Hypersensitivity to catecholamines has been observed in patients withdrawn from beta-blocker therapy. Occasional cases of exacerbation of angina pectoris, arrhythmias and, in some cases, myocardial infarction have been reported after abrupt discontinuation of beta-blocker therapy. Therefore, when discontinuing chronically administered sotalol, particularly in patients with ischemic heart disease, carefully monitor the patient and consider the temporary use of an alternative beta-blocker if appropriate. If possible, the dosage of sotalol should be gradually reduced over a period of one to two weeks. If angina or acute coronary insufficiency develops, appropriate therapy should be instituted promptly. Patients should be warned against interruption or discontinuation of therapy without the physician's advice. Because coronary artery disease is common and may be unrecognized in patients receiving sotalol, abrupt discontinuation in patients with arrhythmias may unmask latent coronary insufficiency.

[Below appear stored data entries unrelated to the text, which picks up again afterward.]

/-- A list of records in post order, with the next slot and the slots' generations (R465). -/
structure WorkList where
  tail : Nat := 0
  recs : List WorkRec := []
  gens : Tab Nat := []
  deriving DecidableEq, Repr

/-- A message, GET or FADD64 under way at its source (R460, R461, R464). -/
structure OutMsg where
  id : Nat := 0
  fn : Nat := 0
  dst : Triple := {}
  vdn : Nat := 0
  /-- the fired record and its handle; none for a collective's message or a GET's reply -/
  record : Option Nat := none
  handle : Nat := 0
  blk : Nat := 0
  wave : Nat := 0
  cid : Option Nat := none
  pkts : List Packet := []
  total : Nat := 0
  firstAt : Option Nat := none
  /-- the clock of the last send of each packet -/
  lastAt : Tab Nat := []
  acked : List Nat := []
  /-- its entry has been rewritten and the message sent a second time (R459) -/
  again : Bool := false
  /-- the outcome (R109) -/
  code : Option Nat := none
  deriving DecidableEq, Repr

/-- A message on its way in (R460). -/
structure InMsg where
  src : Triple := {}
  fn : Nat := 0
  id : Nat := 0
  /-- its length -/
  total : Nat := 0
  got : List Nat := []
  bytes : Nat := 0
  /-- bitmaps returned, and the clock of the last -/
  acks : Nat := 0
  since : Nat := 0
  /-- complete or ended by DENIED -/
  done : Bool := false
  deriving DecidableEq, Repr

/-- A collective that has not completed (R466). -/
structure Coll where
  op : Nat := 0
  record : Nat := 0
  peers : List Nat := []
  blk : Nat := 0
  wave : Nat := 0
  /-- 0 scatter, 1 combined, 2 gathered (R477) -/
  phase : Nat := 0
  /-- bytes that have come of each rank's scatter and gather contribution -/
  got : Tab Nat := []
  got2 : Tab Nat := []
  sent : Nat := 0
  status : Option Nat := none
  deriving DecidableEq, Repr

/-- The packets of a pair and class that a receiver remembers, newest first (R461). -/
structure Seen where
  src : Triple
  dst : Nat
  tc : Nat
  nums : List Nat := []
  deriving DecidableEq, Repr

/-- A reservation of another module's wave at a home here (R117). -/
structure RemoteResv where
  src : Triple
  who : Nat
  line : Nat
  addr : Nat
  size : Nat
  deriving DecidableEq, Repr

/-! ### Port engine (R478 to R498) -/

/-- The states of a port (R492, R493). -/
inductive PortSt where
  | down | lock | summary | active | draining | quiet | mismatch | failed
  deriving DecidableEq, Repr

/-- A sequenced flit that is not acknowledged (R485): FSEQ, TYPE DRAIN, VC and payload. -/
structure SentFlit where
  fseq : Nat
  drain : Bool
  vc : Nat
  payload : List Byte
  sentAt : Nat
  deriving DecidableEq, Repr

/-- A key and its last generation (R491). -/
structure PortKey where
  kid : Nat := 0
  secret : List Byte := []
  lastgen : Nat := 0
  deriving DecidableEq, Repr

/-- One direction's key, salt and counter (R482, R483). -/
structure Crypt where
  key : List Byte := []
  salt : List Byte := []
  count : Nat := 0
  deriving DecidableEq, Repr
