/-- The record count of a ring whose control word holds LSIZE in [5:1] (R352, R370). -/
def ringSize (ctl : Word) : Nat :=
  let l := ctl.toNat / 2 % 32
  2 ^ (if 4 ≤ l ∧ l ≤ 16 then l else 4)

/-- The ring has room (R354). -/
def ringRoomFor (ctl prod cons : Word) : Bool := ctl.getLsbD 0 && decide ((prod - cons).toNat < ringSize ctl)

/-- A record that is raised now waits for room in the trap ring, behind the records that wait already (R354). -/
def Fn.trapStalls (f : Fn) : Bool := !ringRoomFor f.trctl (f.trprod + BitVec.ofNat 32 f.recs.length) f.trcons

/-- The trap record of a wave instruction's fault (R350, R351). -/
def State.trapRecord (s : State) (c : Ctx) (raw : Raw) (f : FaultInfo) : TrapRec :=
  { id := s.serial
    fn := s.ctxFn c
    cause := f.cause
    ans := true
    kind := 0
    depth := (s.ctxWave c).emdepth
    lane := if f.perFibre then lowLane f.lanes else 0
    pc := c.pc
    fva := f.fva
    iw0 := raw.w0
    iw1 := raw.w1
    iw2 := raw.w2
    blk := (s.block c.blk).handle
    wave := (s.ctxWave c).idx
    obj := f.obj
    aux := f.aux
    fmask := if f.perFibre then f.lanes else 0
    aux2 := f.aux2
    resume := f.resume
    syn := f.syn
    nextPc := c.nextPc
    byWave := true
    members := c.members
    blkId := c.blk
    stalled := (s.fn (s.ctxFn c)).trapStalls }

/-- Stop a block's wave on a record (R126, R355): the record waits to be produced, the block is held by it and is saved. -/
def State.stopOn (s : State) (blk wave : Nat) (r : TrapRec) : State :=
  let fn := s.fn r.fn
  let s1 := { s.setFn r.fn { fn with recs := fn.recs ++ [r] } with serial := s.serial + 1 }
  let b := s1.block blk
  s1.setBlock blk
    { b with
      waves := b.waves.set wave { b.waves.get {} wave with stopped := some r }
      saving := true
      holds := b.holds ++ [r.id] }

/-- Take the trap of a wave instruction: the shared entry of every fault of a wave outside a speculative unit. -/
def State.raiseTrap (s : State) (c : Ctx) (raw : Raw) (f : FaultInfo) : State :=
  s.stopOn c.blk c.wave (s.trapRecord c raw f)

end Sys2Proof.Machine
end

Sotalol should not be used in patients with hypokalemia or hypomagnesemia prior to correction of imbalance, as these conditions increase the potential for Torsade de Pointes. Special attention should be given to electrolyte and acid-base balance in patients experiencing severe or prolonged diarrhea or patients receiving concomitant diuretic drugs.

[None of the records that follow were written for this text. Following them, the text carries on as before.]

-- ==== Sys2Proof/Machine/Access.lean ====
section
/-!
DEFINITION. Sys2Proof/Machine/Access.lean: accesses in flight: when a store is performed and when a load takes its value (R127 to
R133), the L1 of a core (R129), atomics (R114, R115), and the registers an access writes.

A store waits in its wave's list until it is performed; a load waits there until it takes its value.  Either may happen at
any later step.  An instruction that needs the result, or an ordering instruction, makes the accesses it waits for happen
first (log 10).  POISON of an atomic in flight is raised when every access of its instruction has happened (R115).
-/

namespace Sys2Proof.Machine

open Host

/-- The bytes an access touches. -/
def Access.size (a : Access) : Nat :=
  match a.kind with
  | .load n _ => n
  | .store bs _ => bs.length
  | .atom _ n .. => n
  | .waitw n .. => n
  | .lr n => n
  | .sc bs _ => bs.length

/-- Two accesses touch a common word. -/
def Access.sameWord (a b : Access) : Bool :=
  decide (a.addr / 4 * 4 < (b.addr + b.size + 3) / 4 * 4) && decide (b.addr / 4 * 4 < (a.addr + a.size + 3) / 4 * 4)

/-- The access is a store, an atomic or a reduction: it counts as a store not yet performed (R114, R130). -/
def Access.isWrite (a : Access) : Bool :=
  match a.kind with
  | .store .. | .atom .. | .sc .. => true
  | _ => false

/-! ### The L1 (R129) -/

/-- The waves of a core's resident blocks have a store to the word at an address that is not yet performed. -/
def State.pendingStore (s : State) (core a n : Nat) : Bool :=
  s.blocks.any (fun (_, b) => b.waves.any (fun (_, w) => w.acc.any (fun x =>
    x.core == core && x.isWrite && x.remote.isNone && decide (x.addr / 4 * 4 < (a + n + 3) / 4 * 4) &&
    decide (a / 4 * 4 < (x.addr + x.size + 3) / 4 * 4))))

/-- A fill of the line of an address (R129): each word as it stands at its home, but those the core has a store to. -/
def State.fillLine (s : State) (core a : Nat) : State :=
  let line := a / 128 * 128
  let c := s.core core
  let l1 := (List.range 32).foldl
    (fun l1 i =>
      let wa := line + 4 * i
      if s.pendingStore core wa 4 then l1
      else l1.set (wa / 4) { val := ⟨s.wordAt wa, s.poisonAt wa 4⟩, owned := false }) c.l1
  s.setCore core { c with l1 := l1 }

/-- A core forgets the code it fetched before (R48). -/
def State.forgetCode (s : State) (core : Nat) : State := s.setCore core { s.core core with icache := [] }

/-- ACQ discards every copy whose owned bit is clear (R120). -/
def State.discardUnowned (s : State) (core : Nat) : State :=
  let c := s.core core
  s.setCore core { c with l1 := c.l1.filter (fun (_, w) => w.owned) }

/-- The L1 of a core is emptied, and the core owns no word (R137): at a wave's placement, at a save and at a function reset.  Copies of
words to which the core has a store not yet performed stay (R129). -/
def State.emptyL1 (s : State) (core : Nat) : State :=
  let c := s.core core
  s.setCore core { c with l1 := c.l1.filter (fun (k, _) => s.pendingStore core (4 * k) 4), owns := [] }

/-- A store by the core writes its copy of the word, if it has one, and owns it (R129). -/
def Core.storeL1 (c : Core) (a : Nat) (bs : List Byte) (poison : Bool) : Core :=
  match c.l1.get? (a / 4) with
  | none => c
  | some w =>
    let old := bytesOfNat 4 w.val.val.toNat
    let i := a % 4
    let new := old.take i ++ bs ++ old.drop (i + bs.length)
    let x : L1Word :=
      { val := ⟨BitVec.ofNat 32 (natOfBytes (new.take 4)), poison || w.val.poison⟩, owned := true
        -- a store of the whole word is behind no batch: it is performed after what batches have written (R36)
        behind := if bs.length < 4 then w.behind else [] }
    { c with l1 := c.l1.set (a / 4) x }

/-! ### Atomics (R114, R115) -/

/-- A number of `n` bytes read as signed. -/
def signedOf (n : Nat) (x : Nat) : Int := if x < 2 ^ (8 * n - 1) then (x : Int) else (x : Int) - 2 ^ (8 * n)

/-- The new value of an AOP on n bytes; none where a CAS does not write (R114). -/
def atomNew (aop n old op op2 : Nat) : Option Nat :=
  let m := 2 ^ (8 * n)
  match aop with
  | 0 => some ((old + op) % m)
  | 1 => some (if signedOf n old ≤ signedOf n op then old else op)
  | 2 => some (if signedOf n op ≤ signedOf n old then old else op)
  | 3 => some (min old op)
  | 4 => some (max old op)
  | 5 => some (old &&& op)
  | 6 => some (old ||| op)
  | 7 => some (old ^^^ op)
  | 8 => some op
  | 9 => if old = op then some op2 else none
  | 10 => some (atomFadd old op)
  | 11 => some (if op ≤ old then 0 else old + 1)
  | _ => some (if old = 0 ∨ op < old then op else old - 1)

/-- An AOP computes with the old value and its operand: every one but XCHG (R115). -/
def aopConsumes (aop : Nat) : Bool := aop != 8

/-- The words of a number of n bytes, low word first; a byte or a halfword is one word. -/
def wordsOf (n x : Nat) : List Word := (List.range ((n + 3) / 4)).map (fun i => BitVec.ofNat 32 (x / 2 ^ (32 * i)))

Sotalol is eliminated principally via the kidneys through glomerular filtration and to a small degree by tubular secretion. There is a direct relationship between renal function, as measured by serum creatinine or creatinine clearance, and the elimination rate of sotalol [see Dosage and Administration ( 2 )].
Patients with bronchospastic diseases should, in general, not receive beta-blockers. If sotalol is to be administered, use the smallest effective dose, to minimize inhibition of bronchodilation produced by endogenous or exogenous catecholamine stimulation of beta receptors.

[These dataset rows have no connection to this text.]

/-- A `.ST` resolution may not run inside a unit (R334). -/
def resolveForm (e : Enc) (st : Nat) (val : Wave → Except Cause DWord) : State → Ctx → Res :=
  if e.fn == 1 then notInUnit e (resolveBody e st val) else resolveBody e st val

/-- FRESOLVE (R305). -/
def execFresolve (e : Enc) (s : State) : Outcome State Fault Refusal :=
  s.issue (.fresolve e) e false (resolveForm e 1 (fun w => w.useSPairAt e.src1))

/-- FPOISON (R305). -/
def execFpoison (e : Enc) (s : State) : Outcome State Fault Refusal :=
  s.issue (.fpoison e) e false (resolveForm e 2 (fun w => (w.sCode e.src1).use.map (fun x => x.setWidth 64)))

/-- TEXIT (R302). -/
def execTexit (e : Enc) (s : State) : Outcome State Fault Refusal :=
  s.issue (.texit e) e false (fun s c =>
    if !e.mod.getLsbD 0 then .stay (exitWave s c)
    else
      match (s.ctxWave c).useSPairAt e.src1 with
      | .error k => Res.uni s k
      | .ok v =>
        onFuture e .readWrite (fun s c va r =>
          match (s.ctxWave c).spec.sid with
          | some sid => .stay (exitWave (s.hold sid (.resolve c.pc va r 1 v false)) c)
          | none => resolveNow s c va r 1 v (fun s1 => .stay (exitWave s1 c)) (fun s1 => Res.future s1 va .doubleResolve none)) s c)

/-- Register a continuation (R298, R299, R306). -/
def awaitBody (e : Enc) (codes : List (BitVec 8)) (s : State) (c : Ctx) : Res :=
  let b := s.block c.blk
  let w := s.ctxWave c
  match (do let g ← w.readSpawn e.src0 true; let vs ← codes.mapM (fun k => w.useSPairAt k); .ok (g, vs) :
      Except Cause (Group × List DWord)) with
  | .error k => Res.uni s k
  | .ok (g, vas) =>
    match s.spawnFault b.fn g g.entry with
    | some k => Res.uni s k
    | none =>
      if 16 < b.childDepth then Res.uni s .spawnDepth
      else
        let places : Except (DWord × Cause × Option Syndrome) (List FutRef) × State :=
          vas.foldl (fun acc va =>
            match acc with
            | (.error x, s) => (.error x, s)
            | (.ok l, s) =>
              match s.futurePlace c va .readWrite with
              | (.error (k, syn), s1) => (.error (va, k, syn), s1)
              | (.ok p, s1) => (.ok (l ++ [p]), s1)) (.ok [], s)
        match places with
        | (.error (va, k, syn), s1) => Res.future s1 va k syn
        | (.ok ps, s1) =>
          let (serial, s2) := s1.nextSerial c.blk
          let (id, s3) := s2.drawSerial
          let t := g.task b id g.entry serial (s.coreOf c.blk)
          let done (s : State) : Res :=
            let s4 := s.tookSerial c.blk
            Res.next (s4.setCtxWave c ((s4.ctxWave c).writeS e.dst [⟨serial, false⟩]))
          match w.spec.sid with
          | some sid => done (s3.hold sid (.await t ps))
          | none =>
            match s3.await t ps with
            | .error (k, va) => Res.future s1 (va.getD (vas.headD 0)) k none
            | .ok s4 => done (ps.foldl (fun s r => s.dropFuture c r) s4)

/-- FAWAIT (R306). -/
def execFawait (e : Enc) (s : State) : Outcome State Fault Refusal := s.issue (.fawait e) e false (awaitBody e [e.src1])
/-- FJOIN2 (R306). -/
def execFjoin2 (e : Enc) (s : State) : Outcome State Fault Refusal := s.issue (.fjoin2 e) e false (awaitBody e [e.src1, e.src2])

/-- The end of FGET with the record's 16 bytes (R299, R307): a move, so poison travels (R39). -/
def fgetEnd (e : Enc) (s : State) (c : Ctx) (bs : List Byte) (loP valP : Bool) : Res :=
  let d (n : Nat) : Word := BitVec.ofNat 32 (natOfBytes ((bs.drop (4 * n)).take 4))
  let ws : List PWord := [⟨d 0, loP⟩, ⟨d 1, loP⟩, ⟨d 2, valP⟩, ⟨d 3, valP⟩]
  let s1 := s.setCtxWave c ((s.ctxWave c).writeS e.dst ws)
  let st := (d 0).toNat % 4
  Res.next (if st = 1 ∨ st = 2 then s1.acquire c.blk c.wave else s1)

/-- FGET (R307); in a unit the read is a tracked load (R313). -/
def execFget (e : Enc) (s : State) : Outcome State Fault Refusal :=
  s.issue (.fget e) e false (onFuture e .read (fun s c _ r =>
    match (s.ctxWave c).spec.sid with
    | none =>
      fgetEnd e (s.dropFuture c r) c (s.bytesAt r.addr 16) (s.poisonAt r.addr 8) (s.poisonAt (r.addr + 8) 8)
    | some sid =>
      match s.specRead sid (fun _ => r.home) r.addr 16 with
      | .ok s1 (bs, p) => fgetEnd e (s1.unstalled c) c bs p p
      | .stall _ on => .stay (if s.isFrontier (s.unit sid) then s.clearWay on else s.stallEdge c e sid on)
      | .abort s1 r => .stay (if s.isFrontier (s.unit sid) then s.stallIssue c e .promote else s1.abort [sid] r)))

/-- TAFF (R303). -/
def execTaff (e : Enc) (s : State) : Outcome State Fault Refusal :=
  s.issue (.taff e) e false (fun s c =>
    match (s.ctxWave c).useSPairAt e.src0 with
    | .error k => Res.uni s k
    | .ok va =>
      match translate s (s.xreq c.blk) va.toNat .any with
      | (.error (k, syn), s1) => .fault s1 { cause := k, fva := va, syn := if va.toNat < 2 ^ 55 then some syn else none }
      | (.ok x, s1) =>
        let fn := s1.ctxFn c
        let n : Word := match s1.homeCore fn x.gpa x.place (s1.coreOf c.blk) with
          | some p => (match s1.logCore fn p with | some l => BitVec.ofNat 32 l | none => 0xFFFFFFFF)
          | none => 0xFFFFFFFF
        Res.next (s1.setCtxWave c ((s1.ctxWave c).writeS e.dst [⟨n, false⟩])))

/-! ### Dispatch of tasks (R291, R295, R296, R310, R324) -/

/-- The finished tasks below a key commit (R322). -/
def State.commitBelow (s : State) (fn d k : Nat) : State := (s.finishedBelow fn d k).foldl (fun s i => s.commitUnit i) s

/-- The core runs 16 speculative units (R310). -/
def State.coreUnits (s : State) (core : Nat) : Nat :=
  (s.units.filter (fun (_, u) => !u.finished && s.coreOf u.blk == core)).length

/-- A SID and a core place are free (R310). -/
def State.canAdmit (s : State) (core : Nat) : Bool := decide (s.coreUnits core < 16) && decide (s.units.length < 4096)

/-- Some free SID of the pool (R310, log 4). -/
def State.drawSid (s : State) : Nat × State :=
  let (p, s1) := s.drawPick 4096
  let free := (List.range 4096).find? (fun i => (s.units.get? ((p + i) % 4096)).isNone)
  ((p + free.getD 0) % 4096, s1)

/-- An ordered task starts: promoted at once where it is the frontier task (R324), as a unit where a SID and a core place are
free, else parked (R310).  Its start is an acquire (R336). -/
def State.startOrdered (s0 : State) (blk core : Nat) (t : Task) : State :=
  let s := if t.ord.isSome then s0.discardUnowned core else s0
  let w := s.wave blk 0
  match t.ord, t.key with
  | some o, some k =>
    if s.taskFrontier t then
      let s1 := s.commitBelow t.fn o.dom k
      s1.setWave blk 0 { s1.wave blk 0 with spec := { (s1.wave blk 0).spec with promoted := true } }
    else if s.canAdmit core then
      let (sid, s1) := s.drawSid
      let s2 := s1.setUnit sid { fn := t.fn, blk := blk, wave := 0, ord := t.ord, task := some t }
      s2.setWave blk 0 { s2.wave blk 0 with spec := { (s2.wave blk 0).spec with sid := some sid } }
    else
      let m := firstLanes t.fibres
      let p : Park := { lanes := m, why := .admitTask, enc := {}, acting := m, nextPc := t.entry, since := s.clock }
      s.setWave blk 0 { w.park p with batches := [] }
  | _, _ => s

Beta-blockade may mask some important premonitory signs of acute hypoglycemia (e.g., tachycardia) in patients with diabetes (especially labile diabetes) or with a history of episodes of spontaneous hypoglycemia.
Beta-blockade may mask certain clinical signs (e.g., tachycardia) of hyperthyroidism. Avoid abrupt withdrawal of beta-blockade which might be followed by an exacerbation of symptoms of hyperthyroidism, including thyroid storm. The beta-blocking effects of sotalol may be useful in controlling heart rate in AFIB associated with thyrotoxicosis, but no study has been conducted to evaluate this.
While taking beta-blockers, patients with a history of anaphylactic reaction to a variety of allergens may have a more severe reaction on repeated challenge, either accidental, diagnostic, or therapeutic. Such patients may be unresponsive to the usual doses of epinephrine used to treat the allergic reaction.
The management of patients undergoing major surgery who are being treated with beta-blockers is controversial. Protracted severe hypotension and difficulty in restoring and maintaining normal cardiac rhythm after anesthesia have been reported in patients receiving beta-blockers.
The presence of sotalol in the urine may result in falsely elevated levels of urinary metanephrine when measured by fluorimetric or photometric methods.
There is no clinical experience with intravenous sotalol. However, because of the similarity of exposure with intravenous sotalol and oral sotalol, the adverse reactions should be similar. Adverse reactions that are clearly related to sotalol are those which are typical of its Class II (beta- blocking) and Class III (cardiac action potential duration prolongation) effects. The common documented beta-blocking adverse reactions (bradycardia, dyspnea, and fatigue) and Class III effects (QT interval prolongation) are dose related. Because clinical trials are conducted under widely varying conditions, adverse reaction rates observed in the clinical trials of a drug cannot be directly compared to rates in the clinical trials of another drug and may not reflect the rates observed in practice.
Serious Adverse Reactions
Sotalol can cause serious ventricular arrhythmias, primarily Torsade de Pointes (TdP) type ventricular tachycardia, a polymorphic ventricular tachycardia associated with QT interval prolongation. QT interval prolongation is directly related to the plasma level of sotalol. Factors such as reduced creatinine clearance, gender (female) and larger doses increase the risk of TdP [see Warning and Precautions ( 5.1 )].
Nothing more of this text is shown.